Spiced rice with minced lamb and spices served with a roasted (free-range) chicken and garnished with toasted almonds, pine nuts and pistachios.

Stuffed greens with lamb chops (similar to stuffed grape leaves with minced meat and rice) served with a yogurt sauce

Lamb in yogurt sauce served over rice and toasted vermicelli (ancient dish)

Baby eggplants stuffed with minced meat, onion and spices and served with a yogurt sauce and some rice

Kibbeh in a citrus sauce (traditional dish from Beirut and all the major coastal cities), served over rice and toasted vermicelli


Joumana has a passion for her native dishes and the family memories they evoke.

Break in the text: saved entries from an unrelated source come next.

/-! ### ackDone -/

@[simp] theorem State.ackDone_cfg (s : State) : s.ackDone.cfg = s.cfg := rfl
@[simp] theorem State.ackDone_slots (s : State) : s.ackDone.slots = s.slots := rfl
@[simp] theorem State.ackDone_buf (s : State) : s.ackDone.buf = s.buf := rfl
@[simp] theorem State.ackDone_cmd (s : State) : s.ackDone.cmd = s.cmd := rfl
@[simp] theorem State.ackDone_arg (s : State) : s.ackDone.arg = s.arg := rfl
@[simp] theorem State.ackDone_busy (s : State) : s.ackDone.busy = s.busy := rfl
@[simp] theorem State.ackDone_done (s : State) : s.ackDone.done = false := rfl
@[simp] theorem State.ackDone_err (s : State) : s.ackDone.err = s.err := rfl
@[simp] theorem State.ackDone_norm (s : State) : s.ackDone.norm = s.norm := rfl
@[simp] theorem State.ackDone_errcode (s : State) : s.ackDone.errcode = s.errcode := rfl
@[simp] theorem State.ackDone_ieDone (s : State) : s.ackDone.ieDone = s.ieDone := rfl
@[simp] theorem State.ackDone_ieErr (s : State) : s.ackDone.ieErr = s.ieErr := rfl
@[simp] theorem State.ackDone_errinfo (s : State) : s.ackDone.errinfo = s.errinfo := rfl
@[simp] theorem State.ackDone_sampleBytes (s : State) : s.ackDone.sampleBytes = s.sampleBytes := rfl
@[simp] theorem State.ackDone_sampleBlocks (s : State) : s.ackDone.sampleBlocks = s.sampleBlocks := rfl
@[simp] theorem State.ackDone_lcmd (s : State) : s.ackDone.lcmd = s.lcmd := rfl
@[simp] theorem State.ackDone_larg (s : State) : s.ackDone.larg = s.larg := rfl
@[simp] theorem State.ackDone_phase (s : State) : s.ackDone.phase = s.phase := rfl
@[simp] theorem State.ackDone_sampler (s : State) : s.ackDone.sampler = s.sampler := rfl
@[simp] theorem State.ackDone_session (s : State) : s.ackDone.session = s.session := rfl
@[simp] theorem State.ackDone_squeeze (s : State) : s.ackDone.squeeze = s.squeeze := rfl
@[simp] theorem State.ackDone_abandoned (s : State) : s.ackDone.abandoned = s.abandoned := rfl
@[simp] theorem State.ackDone_streams (s : State) : s.ackDone.streams = s.streams := rfl
@[simp] theorem State.ackDone_agenda (s : State) : s.ackDone.agenda = s.agenda := rfl
@[simp] theorem State.ackDone_response (s : State) : s.ackDone.response = s.response := rfl
@[simp] theorem State.ackDone_portLog (s : State) : s.ackDone.portLog = s.portLog := rfl
@[simp] theorem State.ackDone_drawn (s : State) : s.ackDone.drawn = s.drawn := rfl

@[simp] theorem State.ackDone_coeff (s : State) (j i : Nat) : s.ackDone.coeff j i = s.coeff j i := rfl
@[simp] theorem State.ackDone_poly (s : State) (j : Slot) : s.ackDone.poly j = s.poly j := rfl
@[simp] theorem State.ackDone_bufByte (s : State) (j : Nat) : s.ackDone.bufByte j = s.bufByte j := rfl
@[simp] theorem State.ackDone_bufBytes (s : State) (j l : Nat) : s.ackDone.bufBytes j l = s.bufBytes j l := rfl
@[simp] theorem State.ackDone_nonce (s : State) : s.ackDone.nonce = s.nonce := rfl
@[simp] theorem State.ackDone_offset (s : State) : s.ackDone.offset = s.offset := rfl

/-! ### openSession -/

@[simp] theorem State.openSession_cfg (s : State) (k : SamplerKind) (n : BitVec 16) : (s.openSession k n).cfg = s.cfg := rfl
@[simp] theorem State.openSession_slots (s : State) (k : SamplerKind) (n : BitVec 16) : (s.openSession k n).slots = s.slots := rfl
@[simp] theorem State.openSession_buf (s : State) (k : SamplerKind) (n : BitVec 16) : (s.openSession k n).buf = s.buf := rfl
@[simp] theorem State.openSession_cmd (s : State) (k : SamplerKind) (n : BitVec 16) : (s.openSession k n).cmd = s.cmd := rfl
@[simp] theorem State.openSession_arg (s : State) (k : SamplerKind) (n : BitVec 16) : (s.openSession k n).arg = s.arg := rfl
@[simp] theorem State.openSession_busy (s : State) (k : SamplerKind) (n : BitVec 16) : (s.openSession k n).busy = s.busy := rfl
@[simp] theorem State.openSession_done (s : State) (k : SamplerKind) (n : BitVec 16) : (s.openSession k n).done = s.done := rfl
@[simp] theorem State.openSession_err (s : State) (k : SamplerKind) (n : BitVec 16) : (s.openSession k n).err = s.err := rfl
@[simp] theorem State.openSession_norm (s : State) (k : SamplerKind) (n : BitVec 16) : (s.openSession k n).norm = s.norm := rfl
@[simp] theorem State.openSession_errcode (s : State) (k : SamplerKind) (n : BitVec 16) : (s.openSession k n).errcode = s.errcode := rfl
@[simp] theorem State.openSession_ieDone (s : State) (k : SamplerKind) (n : BitVec 16) : (s.openSession k n).ieDone = s.ieDone := rfl
@[simp] theorem State.openSession_ieErr (s : State) (k : SamplerKind) (n : BitVec 16) : (s.openSession k n).ieErr = s.ieErr := rfl
@[simp] theorem State.openSession_errinfo (s : State) (k : SamplerKind) (n : BitVec 16) : (s.openSession k n).errinfo = s.errinfo := rfl
@[simp] theorem State.openSession_sampleBytes (s : State) (k : SamplerKind) (n : BitVec 16) : (s.openSession k n).sampleBytes = s.sampleBytes := rfl
@[simp] theorem State.openSession_sampleBlocks (s : State) (k : SamplerKind) (n : BitVec 16) : (s.openSession k n).sampleBlocks = s.sampleBlocks := rfl
@[simp] theorem State.openSession_lcmd (s : State) (k : SamplerKind) (n : BitVec 16) : (s.openSession k n).lcmd = s.lcmd := rfl
@[simp] theorem State.openSession_larg (s : State) (k : SamplerKind) (n : BitVec 16) : (s.openSession k n).larg = s.larg := rfl
@[simp] theorem State.openSession_phase (s : State) (k : SamplerKind) (n : BitVec 16) : (s.openSession k n).phase = s.phase := rfl
@[simp] theorem State.openSession_sampler (s : State) (k : SamplerKind) (n : BitVec 16) : (s.openSession k n).sampler = s.sampler := rfl
@[simp] theorem State.openSession_session (s : State) (k : SamplerKind) (n : BitVec 16) : (s.openSession k n).session = some ⟨k, n⟩ := rfl
@[simp] theorem State.openSession_squeeze (s : State) (k : SamplerKind) (n : BitVec 16) : (s.openSession k n).squeeze = s.squeeze := rfl
@[simp] theorem State.openSession_abandoned (s : State) (k : SamplerKind) (n : BitVec 16) : (s.openSession k n).abandoned = s.abandoned := rfl
@[simp] theorem State.openSession_streams (s : State) (k : SamplerKind) (n : BitVec 16) : (s.openSession k n).streams = s.streams := rfl
@[simp] theorem State.openSession_agenda (s : State) (k : SamplerKind) (n : BitVec 16) : (s.openSession k n).agenda = s.agenda := rfl
@[simp] theorem State.openSession_response (s : State) (k : SamplerKind) (n : BitVec 16) : (s.openSession k n).response = s.response := rfl
@[simp] theorem State.openSession_portLog (s : State) (k : SamplerKind) (n : BitVec 16) : (s.openSession k n).portLog = s.portLog ++ [.opened k n] := rfl
@[simp] theorem State.openSession_drawn (s : State) (k : SamplerKind) (n : BitVec 16) : (s.openSession k n).drawn = s.drawn := rfl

This Easter Joumana will once again be making and sharing Ma'mouls, a traditional Lebanese cookie for Easter. These special cookies are made with semolina flour and flavored with rose water and orange blossom water and stuffed with dates, pistachios or almonds or walnuts. The cookies are round with a slight conical shape to represent both the crown that Christ wore on the cross and the sponge that was given to him when he asked for water.


"This cookie is my absolute favorite," says Joumana. "I learned to cook watching my grandmother in the kitchen. Today when I make these cookies I always feel she is beside me. When I serve them I like to share stories with my own children about growing up in Beirut." For Joumana, each dish reminds her of her family and brings back childhood memories of family celebrations.



Joumana brings this love of family cooking to home cooks across the U.S. through her website and blog, TasteofBeirut.com.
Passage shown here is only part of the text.